Do u miss all that analogue, big studio world? Your latest album was all written in a home studio, on a laptop.

Not really, ‘cos I don’t think those days are really over. I know more now. I’m more in control of my shit now. What has changed is no more big budgets for studio time, times have changed. The studio is still the best place to make music, but if times change you work with what you have. It’s like hip-hop, you take nothing and turn it into something. Dem man managed to make hip-hop with two turntables and a mixer in the first place. Work with what you have.”

Your first solo album, The Sound Of One Hand Clapping, came out on Pussyfoot in 1998, and was very lush and jazz-influenced, live strings and soul vocals – the opposite of your new album, which is much more chaotic, almost genre-less.

I’ve just changed innit. Just writing tracks. Back then I could hear this person on a track, that person on a track, and I’d reach out to them. When I make albums there’s no big picture, I just go off and start writing, that’s what I do, there’s no big gameplan. The genre thing has gone out the window for me, I suppose what I do is still rooted in hip-hop, but it’s got other textures and layers in it, the foundation is still me being into hip-hop.
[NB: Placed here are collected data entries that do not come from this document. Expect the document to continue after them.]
-- ==== Sys2Proof/Machine/ModPow.lean ====
section
/-! DEFINITION. The modular exponentiation engine (42_modpow.md): the CHECK part of `MODPOW`, the loop step it shares
with the cipher commands, and the function `modPow` of R141 that the loop computes. -/

namespace Sys2Proof.Machine

/-- `MODPOW`, CHECK part (R140). -/
def execModpow (s : State) : Result :=
  if s.br .opm = 0 then .next (s.raiseErr .range)
  else .next (s.startPow (s.br .opa) (s.br .opb) (s.br .opm))

/-- One round on the hidden values (R142): the multiplication into `c` uses `b` before its squaring. -/
def Hidden.powRound (h : Hidden) : Hidden :=
  { h with
    c := if h.e % 2 = 1 then h.c * h.b % h.m else h.c
    b := h.b * h.b % h.m
    e := h.e / 2 }

/-- Step `MP_LOOP` (R142, R143). -/
def mpLoopStep (s : State) : Result :=
  if s.hid.e = 0 then s.deliverResult s.hid.c
  else if s.hid.m = 0 then .fault .undefinedArithmetic
  else .next { s with hid := s.hid.powRound }

/-- The rounds of R141; `fuel` is the number of bits of the exponent still to be consumed. -/
def powLoop (modulus : Nat) : (fuel c b e : Nat) → Nat
  | 0, c, _, _ => c
  | fuel + 1, c, b, e =>
    if e = 0 then c
    else powLoop modulus fuel (if e % 2 = 1 then c * b % modulus else c) (b * b % modulus) (e / 2)

/-- The document's `modPow(base, exponent, modulus)` for `modulus >= 1` (R141). -/
def modPow (base exponent modulus : Nat) : Nat := powLoop modulus (bitlen exponent) 1 (base % modulus) exponent

end Sys2Proof.Machine
end

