@[simp] theorem setKeySlot_br_keyP (p q e d n t : Nat) : (s.setKeySlot p q e d n t).br .keyP = p := rfl
@[simp] theorem setKeySlot_br_keyQ (p q e d n t : Nat) : (s.setKeySlot p q e d n t).br .keyQ = q := rfl
@[simp] theorem setKeySlot_br_keyE (p q e d n t : Nat) : (s.setKeySlot p q e d n t).br .keyE = e := rfl
@[simp] theorem setKeySlot_br_keyD (p q e d n t : Nat) : (s.setKeySlot p q e d n t).br .keyD = d := rfl
@[simp] theorem setKeySlot_br_keyN (p q e d n t : Nat) : (s.setKeySlot p q e d n t).br .keyN = n := rfl
@[simp] theorem setKeySlot_br_keyT (p q e d n t : Nat) : (s.setKeySlot p q e d n t).br .keyT = t := rfl

theorem setKeySlot_br_other (p q e d n t : Nat) (Y : BigReg) (h : Y.inKeySlot = false) :
    (s.setKeySlot p q e d n t).br Y = s.br Y := by
  cases Y <;> first | rfl | simp [BigReg.inKeySlot] at h

@[simp] theorem setBr_br_same (X : BigReg) (v : Nat) : (s.setBr X v).br X = v := by cases X <;> rfl

theorem setBr_br_other (X Y : BigReg) (v : Nat) (h : Y ≠ X) : (s.setBr X v).br Y = s.br Y := by
  cases X <;> cases Y <;> first | rfl | exact absurd rfl h

theorem setBr_br (X Y : BigReg) (v : Nat) : (s.setBr X v).br Y = if Y = X then v else s.br Y := by
  split
  · next h => subst h; simp
  · next h => exact s.setBr_br_other X Y v h

@[simp] theorem setBr_setBr (X : BigReg) (v w : Nat) : (s.setBr X v).setBr X w = s.setBr X w := by cases X <;> rfl

@[simp] theorem setBr_self (X : BigReg) : s.setBr X (s.br X) = s := by cases X <;> rfl

@[simp] theorem applyReset_br (Y : BigReg) : s.applyReset.br Y = 0 := by cases Y <;> rfl

@[simp] theorem with_agenda_br (a : List Action) (Y : BigReg) : ({ s with agenda := a } : State).br Y = s.br Y := rfl
@[simp] theorem with_hid_br (h : Hidden) (Y : BigReg) : ({ s with hid := h } : State).br Y = s.br Y := rfl

end Sys2Proof.Machine.State

namespace Sys2Proof.Machine.Status

variable (st : Status)

@[simp] theorem issued_busy : (st.issued).busy = true := rfl
@[simp] theorem issued_done : (st.issued).done = false := rfl
@[simp] theorem issued_err : (st.issued).err = false := rfl
@[simp] theorem issued_keyValid : (st.issued).keyValid = st.keyValid := rfl
@[simp] theorem issued_pubValid : (st.issued).pubValid = st.pubValid := rfl
@[simp] theorem issued_busyViol : (st.issued).busyViol = st.busyViol := rfl
@[simp] theorem issued_lockViol : (st.issued).lockViol = st.lockViol := rfl
@[simp] theorem issued_errcode : (st.issued).errcode = 0 := rfl

@[simp] theorem completed_busy : (st.completed).busy = false := rfl
@[simp] theorem completed_done : (st.completed).done = true := rfl
@[simp] theorem completed_err : (st.completed).err = st.err := rfl
@[simp] theorem completed_keyValid : (st.completed).keyValid = st.keyValid := rfl
@[simp] theorem completed_pubValid : (st.completed).pubValid = st.pubValid := rfl
@[simp] theorem completed_busyViol : (st.completed).busyViol = st.busyViol := rfl
@[simp] theorem completed_lockViol : (st.completed).lockViol = st.lockViol := rfl
@[simp] theorem completed_errcode : (st.completed).errcode = st.errcode := rfl

@[simp] theorem failed_busy (c : Byte) : (st.failed c).busy = false := rfl
@[simp] theorem failed_done (c : Byte) : (st.failed c).done = true := rfl
@[simp] theorem failed_err (c : Byte) : (st.failed c).err = true := rfl
@[simp] theorem failed_keyValid (c : Byte) : (st.failed c).keyValid = st.keyValid := rfl
@[simp] theorem failed_pubValid (c : Byte) : (st.failed c).pubValid = st.pubValid := rfl
@[simp] theorem failed_busyViol (c : Byte) : (st.failed c).busyViol = st.busyViol := rfl
@[simp] theorem failed_lockViol (c : Byte) : (st.failed c).lockViol = st.lockViol := rfl
@[simp] theorem failed_errcode (c : Byte) : (st.failed c).errcode = c := rfl
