-- ==== Sys2Proof/Tests/Slice0.lean ====
section
/-! SUPPORT. The model's own tests: the check of WellFormed, words written out from the encoding of 30_encoding.md R100 and
R105, single steps with the values of the spec's rules and vectors, and for every statement with hypotheses a state that
meets them. -/

namespace Sys2Proof.Tests

open Sys2Proof.Machine

/-! ## WellFormed -/

/-- A width of 17 bits has no encoding (R100). -/
theorem test_wellFormed_refuses_wide_width : (Instr.genkey 65536).wellFormed = false := by decide

theorem test_wellFormed_admits_widest : (Instr.genkey 65535).wellFormed = true := by decide

/-! ## Decoding: `RSV`, `ARG`, `OPCODE` written out -/

theorem test_decode_nop : decode (0b00000000#8 ++ 0b0000000000000000#16 ++ 0b00000000#8) = .instr .nop := by decide
theorem test_decode_modpow : decode (0b00000000#8 ++ 0b0000000000000000#16 ++ 0b00000001#8) = .instr .modpow := by decide
theorem test_decode_modinv : decode (0b00000000#8 ++ 0b0000000000000000#16 ++ 0b00000010#8) = .instr .modinv := by decide
theorem test_decode_genkey :
    decode (0b00000000#8 ++ 0b0000000010000000#16 ++ 0b00000011#8) = .instr (.genkey 128) := by decide
theorem test_decode_derive : decode (0b00000000#8 ++ 0b0000000000000000#16 ++ 0b00000100#8) = .instr .derive := by decide
theorem test_decode_loadkey : decode (0b00000000#8 ++ 0b0000000000000000#16 ++ 0b00000101#8) = .instr .loadkey := by decide
theorem test_decode_project : decode (0b00000000#8 ++ 0b0000000000000000#16 ++ 0b00000110#8) = .instr .project := by decide
theorem test_decode_encrypt : decode (0b00000000#8 ++ 0b0000000000000000#16 ++ 0b00000111#8) = .instr .encrypt := by decide
theorem test_decode_decrypt : decode (0b00000000#8 ++ 0b0000000000000000#16 ++ 0b00001000#8) = .instr .decrypt := by decide
theorem test_decode_clrkey : decode (0b00000000#8 ++ 0b0000000000000000#16 ++ 0b00001001#8) = .instr .clrkey := by decide
theorem test_decode_clrpub : decode (0b00000000#8 ++ 0b0000000000000000#16 ++ 0b00001010#8) = .instr .clrpub := by decide
theorem test_decode_sign : decode (0b00000000#8 ++ 0b0000000000000000#16 ++ 0b00001011#8) = .instr .sign := by decide
theorem test_decode_verify : decode (0b00000000#8 ++ 0b0000000000000000#16 ++ 0b00001100#8) = .instr .verify := by decide

/-- Each reason of R104 case 1, at its least word. -/
theorem test_decode_illegal :
    decode 0x0000000D#32 = .illegal .unknownOpcode ∧ decode 0x01000001#32 = .illegal .reservedBits ∧
    decode 0x00000101#32 = .illegal .argumentNotZero := by decide
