-- ==== Sys2Proof/WellFormed.lean ====
section
/-! DEFINITION. Well-formedness: of a configuration (R9) and of a command under a configuration (R78, third
condition). -/

namespace Sys2Proof

/-- R9: the configurations that have a meaning. The machine refuses every other one. -/
def Config.wf (c : Config) : Bool :=
  decide (2 ≤ c.nmax) && decide (c.nmax ≤ 31)
    && (decide (c.policy = .general) || decide (4 ≤ c.nmax))
    && (decide (c.padCache = .off) || decide (c.provider = .padded))

/-- R78, third condition: ENC_BLOCK and DEC_BLOCK are commands only where ADAPTER_CMDS = ENABLED. -/
def Instr.wf (c : Config) : Instr → Bool
  | .wrap => true
  | .unwrap => true
  | .encBlock => decide (c.adapter = .enabled)
  | .decBlock => decide (c.adapter = .enabled)
  | .zeroize => true

end Sys2Proof
end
I’ve grown, I’ve changed, I’ve opened up to different things. Back in the ’80s when you went to a warehouse party, you’d hear lots of different things: house, hip-hop, rare groove, soul, funk, electro, the odd left-of-center thing, the clash…Clubs now are segregated. There’s a ‘house room’, an ‘r’n’b room’, that’s bollocks to me. It was better back in the day, more open-minded.”

 

“You take nothing and turn it into something. Dem man managed to make hip-hop with two turntables and a mixer in the first place. Work with what you have.”

 

I think the album is quite challenging in that way, the ideas are so restless, you go all sorts of different tempos and places, but there are sonic themes that run through it,

“I’m experimenting, trying to entertain myself – if it’s not moving me I can’t see how it could entertain anyone else. I have to bounce around, I get bored too easily, if I get bored it stops me writing it. Pushing the palette, keep it moving around. I’m lucky that I’ve never really had to go out and shop for work, people come looking for me. Let the music do the talking, be genuine about it, none of that selling myself. There’s no big plan, I’m doing this for fun.”

Is the title We Will Not Harm You a reference to something?
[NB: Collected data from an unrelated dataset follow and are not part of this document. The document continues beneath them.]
-- ==== Sys2Proof/Machine/State.lean ====
section
/-! DEFINITION. The state of KW256 as plain data (R20), the reasons a step can stop, and the state after reset (R36).
Beside the components R20 lists, a state holds the configuration its machine was built with (R8; no step changes it),
the pending events in the order in which they happen (R17, R60) and the port's answer to the last host access. -/

namespace Sys2Proof.Machine

/-- A byte array as a list of cells in canonical form: keys strictly rising, no cell equal to what an unlisted
key reads as. An unlisted byte reads 0x00, its reset value (R36). BUF and KEK are held so, keyed by byte index. -/
abbrev Memory := List Host.Cell

/-- The sequencer's phase (R31). -/
inductive Phase where
  | idle
  | decode
  | wrapLoop
  | unwrapLoop
  | unwrapCheck
deriving DecidableEq, Repr, Inhabited

/-- ERRCODE by name (R201). The reserved codes 6 to 15 are never produced, so no state holds one. -/
inductive ErrCode where
  | noError
  | invalidKeyLength
  | invalidWrappedKeyLength
  | invalidKekLength
  | integrityCheckFailed
  | illegalCommand
deriving DecidableEq, Repr, Inhabited

/-- PCACHE (R33): the padding ciphertext cached for one key. It exists only with PROVIDER = PADDED and
PAD_CACHE = ON; without them it stays as reset leaves it, invalid. -/
structure PCache where
  valid : Bool
  key : Key
  value : CipherBlock
deriving DecidableEq, Repr

/-- The widths a bus access can have (R54). Only the 32-bit one is admitted. -/
inductive AccessWidth where
  | w8
  | w16
  | w32
  | w64
deriving DecidableEq, Repr, Inhabited

/-- The direction of a bus access, with the data of a write (R17). A write of another width than 32 bits gets a bus
error and has no effect (R54), so its data is not held at that width. -/
inductive AccessOp where
  | read
  | write (v : Word)
deriving DecidableEq, Repr, Inhabited

/-- One bus access that reaches the block: the byte offset from BASE within the 0x200-byte window (R50), its width
and its direction. -/
structure Access where
  off : BitVec 9
  width : AccessWidth
  op : AccessOp
deriving DecidableEq, Repr

/-- One step's cause (R17): a host access, an engine step, or the reset input. -/
inductive Event where
  | host (a : Access)
  | engine
  | reset
deriving DecidableEq, Repr

/-- What the port answers to a host access: the word read (R170), the acknowledgement of a write (R171), or the bus
error response, which carries no data (R54). -/
inductive BusResponse where
  | data (w : Word)
  | written
  | busError
deriving DecidableEq, Repr

/-- The state of KW256. -/
structure State where
  /-- The configuration (R8). -/
  cfg : Config
  /-- BUF, bytes 0 to 8·(NMAX+1)-1 (R21, R22). -/
  buf : Memory
  /-- KEK, bytes 0 to 31 (R24). -/
  kek : Memory
  /-- LEN (R26). -/
  len : Word
  /-- KEKLEN (R25). -/
  keklen : Word
  /-- DONE (R27). -/
  done : Bool
  /-- ERRCODE (R27, R201). -/
  errcode : ErrCode
  /-- BUSYERR (R27, R204). -/
  busyErr : Bool
  /-- CMDLATCH (R28). -/
  cmdLatch : Word
  /-- The sequencer's phase; BUSY is `phase ≠ idle` (R27, R31). -/
  phase : Phase
  /-- The register count of the running WRAP or UNWRAP (R31). -/
  n : Nat
  /-- The round index (R31). -/
  j : Nat
  /-- The block index (R31). -/
  i : Nat
  /-- PCACHE (R33). -/
  pcache : PCache
  /-- The events to come, the first to happen first; with none left the engine steps (R17, R60; assumption 3). -/
  schedule : List Event
  /-- The port's answer to the last host access since reset (assumption 4). -/
  resp : Option BusResponse
deriving DecidableEq, Repr

/-- The reasons a step can stop with a fault. -/
inductive Fault where
  /-- Raised by BlockDecrypt under PROVIDER = PADDED when the provider reports PADDING_ERROR or strips other than one
  block (R151, R152). R153 shows that no state a run reaches raises it; safe (assumption 7). -/
  | paddingError
deriving DecidableEq, Repr

/-- The reasons a step can be refused. -/
inductive Refusal where
  /-- Raised by `exec` for a command that has no meaning yet; safe. No arm raises it. -/
  | notModelled (mnemonic : String)
  /-- Raised by every step of a machine whose configuration is ill formed, as R9 asks; safe. -/
  | illFormedConfig
deriving DecidableEq, Repr

/-- The reset values of R36 under a configuration, with no event pending and no access answered. -/
def State.resetOf (c : Config) : State where
  cfg := c
  buf := []
  kek := []
  len := 0
  keklen := 0
  done := false
  errcode := .noError
  busyErr := false
  cmdLatch := 0
  phase := .idle
  n := 0
  j := 0
  i := 0
  pcache := ⟨false, 0, 0⟩
  schedule := []
  resp := none

/-- The machine right after reset, in the default configuration (R8, R36). -/
def State.reset : State := State.resetOf Config.default

end Sys2Proof.Machine
end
“The story goes like this – I fell into this routine where I’d fall asleep, wake up at three in the morning, once I’m up I’m awake, tinkering around, starting to write. Sometimes that moment of waking up gives you a new energy, and a lot seems to get done. Fell into the pattern. Early one morning I was watching a George Clinton documentary, smoking a zoot, watching Parliament Funkadelic evolve from the doo-wop era through to their Parliament, psychedelic era, all high off their faces. At one point Clinton goes, ‘What is soul? We will not harm you.. Soul is the dirt around the bathtub.’ There is more to soul than soul music, soul means different things for everybody. But that part about ‘we will not harm you’, that struck me. I take it to mean, that for a black band, doing that music at the time, in racist America, they were freaking people out. But also, this music will not physically harm you.. .Me, and what I make, will not harm you. I’m telling them there’s nothing to be scared of, people are fuddy duddies these days. Playing with words. The cover is like us, two people having a drink. It feels peaceful.”